As part of the Supremes, Ross most notably rivaled the career of The Beatles in worldwide popularity, and her success made it possible for future African American R&B and soul acts to find mainstream success. The group set a record scoring twelve number-one hit singles on the Billboard Hot 100 including the hits "Where Did Our Love Go", "Baby Love", "Come See About Me", "Stop! In the Name of Love", "You Can't Hurry Love", "You Keep Me Hangin' On", "Love Child" and "Someday We'll Be Together".
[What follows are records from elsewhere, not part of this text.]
/-- Settles O40: every reachable state has the invariant, and the legal parameters in it are all that a step needs. -/
theorem everyRunCompletes : Obligations.EveryRunCompletes :=
  fun _ h => ⟨h.inv, step_completes h.inv.capacity_legal⟩

/-- Settles O47, one function code that writes at a time. -/
theorem repeatedWriteChangesNothing : Obligations.RepeatedWriteChangesNothing := by
  intro i s t b hwf hw h ht
  cases i with
  | writeCoil => exact exec_writeCoil_repeated hwf h ht
  | writeHoldRegister => exact exec_writeHoldRegister_repeated h ht
  | writeMultCoils => exact exec_writeMultCoils_repeated hwf h ht
  | readCoil | readHoldRegister | readInputRegister | unsupported => exact absurd hw Bool.false_ne_true

end Sys2Proof.Machine

/-! ## What the decoder reads, format by format -/

namespace Sys2Proof

/-- The function codes whose fixed fields are two 16-bit words, each with the request it stands for (R69 to R72). -/
inductive TwoWordFormat : Byte → (Byte → Word → Word → Instr) → Prop where
  | readCoil : TwoWordFormat 0x01#8 .readCoil
  | readHoldRegister : TwoWordFormat 0x03#8 .readHoldRegister
  | readInputRegister : TwoWordFormat 0x04#8 .readInputRegister
  | writeCoil : TwoWordFormat 0x05#8 .writeCoil
  | writeHoldRegister : TwoWordFormat 0x06#8 .writeHoldRegister

/-- A supported code has two words, or is FC 0x0F. -/
theorem supportedCodes_cases {fc : Byte} (h : fc ∈ supportedCodes) : (∃ mk, TwoWordFormat fc mk) ∨ fc = 0x0F#8 := by
  simp only [supportedCodes, List.mem_cons, List.not_mem_nil, or_false] at h
  obtain rfl | rfl | rfl | rfl | rfl | rfl := h
  exacts [.inl ⟨_, .readCoil⟩, .inl ⟨_, .readHoldRegister⟩, .inl ⟨_, .readInputRegister⟩, .inl ⟨_, .writeCoil⟩,
    .inl ⟨_, .writeHoldRegister⟩, .inr rfl]

theorem twoWordFormat_of_mem {fc : Byte} (h : fc ∈ [0x01#8, 0x03#8, 0x04#8, 0x05#8, 0x06#8]) :
    ∃ mk, TwoWordFormat fc mk := by
  obtain hf | rfl := supportedCodes_cases (List.mem_append_left [0x0F#8] h)
  · exact hf
  · exact absurd h (by decide)

section Formats

variable {fc : Byte} {mk : Byte → Word → Word → Instr} {req : List Byte}

/-! ### The fields are there -/

theorem decode_twoWords (h : TwoWordFormat fc mk) (u a b c d : Byte) (tl : List Byte) :
    decode (u :: fc :: a :: b :: c :: d :: tl) = .request (mk u (wordOfBytes a b) (wordOfBytes c d)) := by
  cases h <;> rfl

theorem decode_multCoils (u a b c d e : Byte) (tl : List Byte) :
    decode (u :: 0x0F#8 :: a :: b :: c :: d :: e :: tl) =
      .request (.writeMultCoils u (wordOfBytes a b) (wordOfBytes c d) e (tl.take e.toNat)) := rfl

/-- No byte behind an unsupported code is read (R77). -/
theorem decode_unsupported (h : fc ∉ supportedCodes) (u : Byte) (tl : List Byte) :
    decode (u :: fc :: tl) = .request (.unsupported u fc) := by
  simp only [supportedCodes, List.mem_cons, List.not_mem_nil, or_false, not_or] at h
  obtain ⟨h01, h03, h04, h05, h06, h0F⟩ := h
  show decodeByCode u fc (u :: fc :: tl) 2 = _
  simp only [decodeByCode, h01, h03, h04, h05, h06, h0F, if_false]

/-! ### The request ends before them (R79) -/

theorem decode_noFunctionCode (h : req.length < 2) : decode req = .reject .noFunctionCode := by
  match req, h with
  | [], _ => rfl
  | [_], _ => rfl

theorem decode_twoWords_short (h : TwoWordFormat fc mk) (hfc : req[1]? = some fc) (hlen : req.length < 6) :
    decode req = .reject .fieldsMissing := by
  match req, hfc, hlen with
  | [_, _], rfl, _ | [_, _, _], rfl, _ | [_, _, _, _], rfl, _ | [_, _, _, _, _], rfl, _ => cases h <;> rfl

theorem decode_multCoils_short (hfc : req[1]? = some 0x0F#8) (hlen : req.length < 7) :
    decode req = .reject .fieldsMissing := by
  match req, hfc, hlen with
  | [_, _], rfl, _ | [_, _, _], rfl, _ | [_, _, _, _], rfl, _ | [_, _, _, _, _], rfl, _
  | [_, _, _, _, _, _], rfl, _ => rfl

/-! ### Bytes beyond them (R79) -/

theorem decode_append_twoWords (h : TwoWordFormat fc mk) (hfc : req[1]? = some fc) (hlen : req.length = 6)
    (extra : List Byte) : decode (req ++ extra) = decode req := by
  match req, hfc, hlen with
  | [u, _, a, b, c, d], rfl, _ => exact (decode_twoWords h u a b c d extra).trans (decode_twoWords h u a b c d []).symm

/-- A request that holds its whole declared run: what follows is not part of the run. -/
theorem decode_append_multCoils {bc : Byte} (hfc : req[1]? = some 0x0F#8) (hbc : req[6]? = some bc)
    (hlen : req.length = 7 + bc.toNat) (extra : List Byte) : decode (req ++ extra) = decode req := by
  match req, hfc, hbc, hlen with
  | u :: _ :: a :: b :: c :: d :: _ :: run, rfl, rfl, hlen =>
    have hrun : run.length = bc.toNat := by simp only [List.length_cons] at hlen; omega
    simp only [List.cons_append, decode_multCoils, ← hrun, List.take_left', List.take_length]

/-! ### Everything the decoder accepts -/

/-- `Reads req i`: `req` begins with the bytes of `i`'s format, and these are the fields of `i`. -/
inductive Reads : List Byte → Instr → Prop where
  | twoWords {fc : Byte} {mk : Byte → Word → Word → Instr} (h : TwoWordFormat fc mk) (u a b c d : Byte)
      (tl : List Byte) : Reads (u :: fc :: a :: b :: c :: d :: tl) (mk u (wordOfBytes a b) (wordOfBytes c d))
  | multCoils (u a b c d e : Byte) (tl : List Byte) : Reads (u :: 0x0F#8 :: a :: b :: c :: d :: e :: tl)
      (.writeMultCoils u (wordOfBytes a b) (wordOfBytes c d) e (tl.take e.toNat))
  | unsupported {fc : Byte} (h : fc ∉ supportedCodes) (u : Byte) (tl : List Byte) :
      Reads (u :: fc :: tl) (.unsupported u fc)

theorem Reads.decode_eq {i : Instr} (h : Reads req i) : decode req = .request i := by
  cases h with
  | twoWords h u a b c d tl => exact decode_twoWords h u a b c d tl
  | multCoils u a b c d e tl => exact decode_multCoils u a b c d e tl
  | unsupported h u tl => exact decode_unsupported h u tl

/-- Every request without a format is rejected. -/
theorem reads_or_reject (req : List Byte) : (∃ i, Reads req i) ∨ ∃ r, decode req = .reject r := by
  match req with
  | [] | [_] => exact .inr ⟨_, decode_noFunctionCode (by simp)⟩
  | u :: fc :: tl =>
    by_cases hfc : fc ∈ supportedCodes
    · obtain ⟨mk, h⟩ | rfl := supportedCodes_cases hfc
      · match tl with
        | a :: b :: c :: d :: tl => exact .inl ⟨_, .twoWords h u a b c d tl⟩
        | [] | [_] | [_, _] | [_, _, _] => exact .inr ⟨_, decode_twoWords_short h rfl (by simp)⟩
      · match tl with
        | a :: b :: c :: d :: e :: tl => exact .inl ⟨_, .multCoils u a b c d e tl⟩
        | [] | [_] | [_, _] | [_, _, _] | [_, _, _, _] => exact .inr ⟨_, decode_multCoils_short rfl (by simp)⟩
    · exact .inl ⟨_, .unsupported hfc u tl⟩
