-- ==== Sys2Proof/Decode.lean ====
section
/-! DEFINITION. Decoding and encoding of commands (spec/30_encoding.md R61 to R64, R66 to R68). A command is a 40-bit
word and, for WRITE_REQUEST, the payload bytes an agent presents with it. -/

namespace Sys2Proof

/-- Why a transaction on the port is no command. -/
inductive DecodeError where
  /-- a WRITE_REQUEST word with `payload_length ≤ 256`, presented with fewer payload bytes than that (R61, R68);
  the spec describes no such transaction -/
  | payloadMissing
deriving DecidableEq, Repr

/-- `op = CW[3:0]` (R61, R62). -/
def opField (w : CommandWord) : BitVec 4 := w.extractLsb' 0 4

/-- `src_id = CW[10:4]` (R63). -/
def srcIdField (w : CommandWord) : BitVec 7 := w.extractLsb' 4 7

/-- `ack_required = CW[11]` (R63). -/
def ackRequiredField (w : CommandWord) : Bool := w.getLsbD 11

/-- `type_code = CW[19:12]` (R63). -/
def typeCodeField (w : CommandWord) : Byte := w.extractLsb' 12 8

/-- `dir = CW[20]`: 0 is TargetToHost, 1 is HostToTarget (R61, R63). -/
def dirField (w : CommandWord) : Direction := if w.getLsbD 20 then .hostToTarget else .targetToHost

/-- `payload_length = CW[39:24]` (R63). -/
def payloadLengthField (w : CommandWord) : BitVec 16 := w.extractLsb' 24 16

/-- `now_ms = CW[39:8]` (R63). -/
def nowMsField (w : CommandWord) : BitVec 32 := w.extractLsb' 8 32

/-- Format W: the fields of the word and the first `payload_length` bytes, or no byte at all when
`payload_length > 256` (R61, R63, R68). -/
def decodeWrite (w : CommandWord) (bytes : List Byte) : Except DecodeError Instr :=
  let n := payloadLengthField w
  let command := Instr.writeRequest (srcIdField w) (ackRequiredField w) (typeCodeField w) (dirField w) n
  if Config.maxPayloadSize < n.toNat then .ok (command [])
  else if bytes.length < n.toNat then .error .payloadMissing
  else .ok (command (bytes.take n.toNat))

/-- The decoder of the command port: it looks at `CW[3:0]` only to choose the operation (R62), and ignores the
reserved bits (R64) and any byte that is not part of the command (R68). -/
def decode (w : CommandWord) (bytes : List Byte) : Except DecodeError Instr :=
  match (opField w).toNat with
  | 0 => .ok .init
  | 1 => .ok (.run (nowMsField w))
  | 2 => .ok (.tickTimers (nowMsField w))
  | 3 => .ok .notifyAck
  | 4 => .ok .notifyNack
  | 5 => decodeWrite w bytes
  | 6 => .ok .fetchRequest
  | 7 => .ok .pendingCount
  | 8 => .ok .readRequest
  | 9 => .ok .reserved9
  | 10 => .ok .reservedA
  | 11 => .ok .reservedB
  | 12 => .ok .reservedC
  | 13 => .ok .reservedD
  | 14 => .ok .reservedE
  | _ => .ok .reservedF

/-- The bit `dir` of format W (R61). -/
def dirBit : Direction → BitVec 1
  | .targetToHost => 0
  | .hostToTarget => 1

/-- Format N: `op` and 36 reserved bits, written zero (R61, R64). -/
def formatN (op : BitVec 4) : CommandWord := 0#36 ++ op

/-- Format T: `now_ms`, four reserved bits written zero, `op` (R61, R64). -/
def formatT (nowMs : BitVec 32) (op : BitVec 4) : CommandWord := nowMs ++ 0#4 ++ op

/-- Format W, its three reserved bits written zero (R61, R64). -/
def formatW (srcId : BitVec 7) (ackRequired : Bool) (typeCode : Byte) (dir : Direction) (payloadLength : BitVec 16)
    (op : BitVec 4) : CommandWord :=
  payloadLength ++ 0#3 ++ dirBit dir ++ typeCode ++ BitVec.ofBool ackRequired ++ srcId ++ op

/-- The command word of an operation (R61, R62). -/
def encodeWord : Instr → CommandWord
  | .init => formatN 0x0
  | .run nowMs => formatT nowMs 0x1
  | .tickTimers nowMs => formatT nowMs 0x2
  | .notifyAck => formatN 0x3
  | .notifyNack => formatN 0x4
  | .writeRequest srcId ackRequired typeCode dir payloadLength _ =>
      formatW srcId ackRequired typeCode dir payloadLength 0x5
  | .fetchRequest => formatN 0x6
  | .pendingCount => formatN 0x7
  | .readRequest => formatN 0x8
  | .reserved9 => formatN 0x9
  | .reservedA => formatN 0xA
  | .reservedB => formatN 0xB
  | .reservedC => formatN 0xC
  | .reservedD => formatN 0xD
  | .reservedE => formatN 0xE
  | .reservedF => formatN 0xF

/-- The bytes that follow the word: only WRITE_REQUEST has any (R68). -/
def encodePayload : Instr → List Byte
  | .writeRequest _ _ _ _ _ payload => payload
  | .init | .run _ | .tickTimers _ | .notifyAck | .notifyNack | .fetchRequest | .pendingCount | .readRequest
  | .reserved9 | .reservedA | .reservedB | .reservedC | .reservedD | .reservedE | .reservedF => []

/-- The command of a well-formed operation: its word and its payload bytes (R61, R68). -/
def encode (i : Instr) : CommandWord × List Byte := (encodeWord i, encodePayload i)

/-- The bits of a command word that the block looks at, by operation code: all but the reserved ones, W [23:21],
T [7:4], N [39:4] (R61, R64). -/
def significantBits (op : BitVec 4) : CommandWord :=
  if op = 0x5 then 0xFFFF1FFFFF#40 else if op = 0x1 ∨ op = 0x2 then 0xFFFFFFFF0F#40 else 0x000000000F#40

/-- The 40-bit word whose bits are the low bits of `w`, every bit from `nbits` up being zero. -/
def tableWord (nbits w : Nat) : CommandWord := BitVec.ofNat 40 (w % 2 ^ nbits)

/-- The bytes after the word: the bits from 40 up, eight at a time, up to the longest payload. -/
def tablePayload (nbits w : Nat) : List Byte :=
  (List.range Config.maxPayloadSize).map fun k => BitVec.ofNat 8 ((w % 2 ^ nbits) >>> (40 + 8 * k))

/-- The instruction the decoder reads from an instruction whose bits are `w`, numbered as spec/opcode_table.json
numbers them; bits from `nbits` up are zero. -/
def decodeTableWord (nbits w : Nat) : Option Instr :=
  match decode (tableWord nbits w) (tablePayload nbits w) with
  | .ok i => some i
  | .error _ => none

end Sys2Proof
end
Following her departure from the Supremes in 1970, Ross released her debut solo album, ''Diana Ross'', which contained the hits "Reach Out and Touch (Somebody's Hand)" and the number-one hit "Ain't No Mountain High Enough". She released the album ''Touch Me in the Morning'' in 1973. Its title track reached #1 becoming her second solo hit. By 1975, the ''Mahogany'' soundtrack included her 3rd number-one hit "Theme from Mahogany (Do You Know Where You're Going To)". Her 1976 album ''Diana Ross'' included her fourth number-one hit "Love Hangover". In 1979, Ross released the album ''The Boss''. Her 1980 album ''Diana'' which reached #2 on the Billboard albums chart and spawned the number-one hit "Upside Down" and the international hit "I'm Coming Out". After leaving Motown, Ross achieved her sixth and final number-one hit with the duet "Endless Love".
Ross also ventured into acting, with a Golden Globe Award and Academy Award nominated performance in ''Lady Sings the Blues'' (1972). She also starred in two other feature films, ''Mahogany'' (1975) and the cult classic ''The Wiz'' (1978); later acting included roles in the television films ''Out of Darkness'' (1994); which she was also nominated for a Golden Globe Award and ''Double Platinum'' (1999).
Beside ventures in Broadway, Ross was named the "Female Entertainer of the Century" by ''Billboard'' magazine. In 1993, the ''Guinness Book of World Records'' declared Ross the most successful female music artist in history due to her success in the United States and United Kingdom for having more hits than any female artist in the charts with a career total of 150 hit singles with her work with the Supremes and as a solo artist. Ross has sold more than 250 million records worldwide when her releases with the Supremes and as a solo artist are tallied.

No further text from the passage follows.